Task details: Lines from the entries below that hold "Prop" form the answer; copy all of them.

Exercise materials:
/-- Different rolling codes below 2^28 give different pairs of halves: no bit of the code is lost (R101, R102, R104). -/
def Obligations.RollingTransformLosesNoBit : Prop :=
  ∀ (r r' : BitVec 32) (h : BitVector × BitVector),
    rollingTransform r = .ok h → rollingTransform r' = .ok h → r = r'

/-! ### PacketAssembler and the keyed ROMs -/

/-- R118, R119: the derived entries, the OPEN entries as parameters, and `none` for every other key. -/
def Obligations.KeyedTablesHoldExactlyTheNineEntries : Prop :=
  ∀ (oe : OrderExt) (ie : InvExt),
    ((romOrder oe 1).map permImages = some (2, 0, 1) ∧ (romOrder oe 2).map permImages = some (0, 1, 2) ∧
      (romOrder oe 4).map permImages = some (1, 2, 0) ∧ (romOrder oe 9).map permImages = some (2, 1, 0) ∧
      romOrder oe 0 = some oe.k0000 ∧ romOrder oe 5 = some oe.k0101 ∧ romOrder oe 6 = some oe.k0110 ∧
      romOrder oe 8 = some oe.k1000 ∧ romOrder oe 10 = some oe.k1010) ∧
    (romInv ie 0 = some ⟨true, true, false⟩ ∧ romInv ie 1 = some ⟨false, true, false⟩ ∧
      romInv ie 4 = some ⟨true, true, true⟩ ∧ romInv ie 6 = some ⟨false, true, true⟩ ∧
      romInv ie 2 = some ie.k0010 ∧ romInv ie 5 = some ie.k0101 ∧ romInv ie 8 = some ie.k1000 ∧
      romInv ie 9 = some ie.k1001 ∧ romInv ie 10 = some ie.k1010) ∧
    ∀ k, k ∉ [0, 1, 2, 4, 5, 6, 8, 9, 10] → romOrder oe k = none ∧ romInv ie k = none

/-- R82: the ROM words. The valid bit says whether the key has an entry, and a valid word's fields are the entry; the
three order fields of a valid word are 0, 1 and 2 in some order. -/
def Obligations.RomWordsHoldTheTables : Prop :=
  ∀ (oe : OrderExt) (ie : InvExt) (k : Nat),
    (orderWord oe k).getLsbD 6 = (romOrder oe k).isSome ∧ (invWord ie k).getLsbD 3 = (romInv ie k).isSome ∧
    (∀ p, romOrder oe k = some p →
      ((orderWord oe k).toNat / 16 % 4 = (permImages p).1.val ∧ (orderWord oe k).toNat / 4 % 4 = (permImages p).2.1.val ∧
       (orderWord oe k).toNat % 4 = (permImages p).2.2.val) ∧
      List.Perm [(permImages p).1, (permImages p).2.1, (permImages p).2.2] [0, 1, 2]) ∧
    (∀ m, romInv ie k = some m →
      (invWord ie k).getLsbD 2 = m.v0 ∧ (invWord ie k).getLsbD 1 = m.v1 ∧ (invWord ie k).getLsbD 0 = m.v2)

/-- R120: a missing key fails, the order lookup first. -/
def Obligations.MissingKeysFailClosed : Prop :=
  ∀ (oe : OrderExt) (ie : InvExt) (fixed rolling : BitVector) (long : Bool),
    (orderKey rolling ∉ [0, 1, 2, 4, 5, 6, 8, 9, 10] →
      encodeHalf oe ie fixed rolling long = .error .unknownOrderIndicator) ∧
    (orderKey rolling ∈ [0, 1, 2, 4, 5, 6, 8, 9, 10] → inversionKey rolling ∉ [0, 1, 2, 4, 5, 6, 8, 9, 10] →
      encodeHalf oe ie fixed rolling long = .error .unknownInversionIndicator)

/-- R115, R116: the three parts, each of exactly P elements. Short: two tens of the fixed half, and rolling[8..18).
Long: two eighteens of the fixed half, and rolling[8..18) followed by rolling[0..8). -/
def Obligations.PartsOfAPacket : Prop :=
  ∀ fixed rolling : BitVector, rolling.length = 18 →
    (fixed.length = 20 →
      ((makeParts fixed rolling false).part0.length = 10 ∧ (makeParts fixed rolling false).part1.length = 10 ∧
        (makeParts fixed rolling false).part2.length = 10) ∧
      ∀ k, k < 10 →
        (makeParts fixed rolling false).part0[k]? = fixed[k]? ∧
        (makeParts fixed rolling false).part1[k]? = fixed[10 + k]? ∧
        (makeParts fixed rolling false).part2[k]? = rolling[8 + k]?) ∧
    (fixed.length = 36 →
      ((makeParts fixed rolling true).part0.length = 18 ∧ (makeParts fixed rolling true).part1.length = 18 ∧
        (makeParts fixed rolling true).part2.length = 18) ∧
      ∀ k, k < 18 →
        (makeParts fixed rolling true).part0[k]? = fixed[k]? ∧
        (makeParts fixed rolling true).part1[k]? = fixed[18 + k]? ∧
        (makeParts fixed rolling true).part2[k]? = if k < 10 then rolling[8 + k]? else rolling[k - 10]?)

/-- R79, R121, R122: every element of a packet. -/
def Obligations.PacketLayout : Prop :=
  ∀ (oe : OrderExt) (ie : InvExt) (fixed rolling : BitVector) (long : Bool) (p : BitVector),
    fixed.length = 2 * partLength long → rolling.length = 18 → encodeHalf oe ie fixed rolling long = .ok p →
    p.length = 10 + 3 * partLength long ∧ p.length = (if long then 64 else 40) ∧
    p[0]? = some 0x00#8 ∧ p[1]? = some (if long then 0x01#8 else 0x00#8) ∧
    (∀ k, k < 8 → p[2 + k]? = rolling[k]?) ∧
    ∃ order inv, romOrder oe (orderKey rolling) = some order ∧ romInv ie (inversionKey rolling) = some inv ∧
      ∀ i, i < partLength long →
        p[10 + 3 * i]? =
          (((makeParts fixed rolling long).get (permImages order).1)[i]?).map (· ^^^ bit inv.v0) ∧
        p[10 + 3 * i + 1]? =
          (((makeParts fixed rolling long).get (permImages order).2.1)[i]?).map (· ^^^ bit inv.v1) ∧
        p[10 + 3 * i + 2]? =
          (((makeParts fixed rolling long).get (permImages order).2.2)[i]?).map (· ^^^ bit inv.v2)

/-- R120, R135: EncodeV2 has only the range error, at position 0; for every rolling code in range the packets are the
two PacketAssembler results, half 1 of each source for packet 0 and half 2 for packet 1, in the splitter's mode, and
have the length of the mode, whatever the OPEN entries are. -/
def Obligations.OnlyTheRangeErrorCanOccur : Prop :=
  ∀ (oe : OrderExt) (ie : InvExt) (hi : BitVec 8) (lo : BitVec 64) (r : BitVec 32),
    (2 ^ 28 ≤ r.toNat → encodeV2 oe ie hi lo r = .error ⟨.rollingOutOfRange, 0⟩) ∧
    (r.toNat < 2 ^ 28 → ∃ hA hB p0 p1, rollingTransform r = .ok (hA, hB) ∧
      encodeHalf oe ie (fixedSplit hi lo).half1 hA (fixedSplit hi lo).long = .ok p0 ∧
      encodeHalf oe ie (fixedSplit hi lo).half2 hB (fixedSplit hi lo).long = .ok p1 ∧
      encodeV2 oe ie hi lo r = .ok (p0, p1) ∧
      p0.length = (if identifier hi lo < 2 ^ 40 then 40 else 64) ∧ p1.length = p0.length ∧
      allBits (p0 ++ p1) = true)

/-- R140: packet 0 depends only on (f1, hA, long), packet 1 only on (f2, hB, long). -/
def Obligations.PacketHalvesAreIndependent : Prop :=
  ∀ (oe : OrderExt) (ie : InvExt) (hi hi' : BitVec 8) (lo lo' : BitVec 64) (r r' : BitVec 32)
    (hA hB hA' hB' p0 p1 p0' p1' : BitVector),
    rollingTransform r = .ok (hA, hB) → rollingTransform r' = .ok (hA', hB') →
    encodeV2 oe ie hi lo r = .ok (p0, p1) → encodeV2 oe ie hi' lo' r' = .ok (p0', p1') →
    (fixedSplit hi lo).long = (fixedSplit hi' lo').long →
    ((fixedSplit hi lo).half1 = (fixedSplit hi' lo').half1 → hA = hA' → p0 = p0') ∧
    ((fixedSplit hi lo).half2 = (fixedSplit hi' lo').half2 → hB = hB' → p1 = p1')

Solution for this exercise:
def Obligations.RollingTransformLosesNoBit : Prop :=
def Obligations.KeyedTablesHoldExactlyTheNineEntries : Prop :=
def Obligations.RomWordsHoldTheTables : Prop :=
def Obligations.MissingKeysFailClosed : Prop :=
def Obligations.PartsOfAPacket : Prop :=
def Obligations.PacketLayout : Prop :=
def Obligations.OnlyTheRangeErrorCanOccur : Prop :=
def Obligations.PacketHalvesAreIndependent : Prop :=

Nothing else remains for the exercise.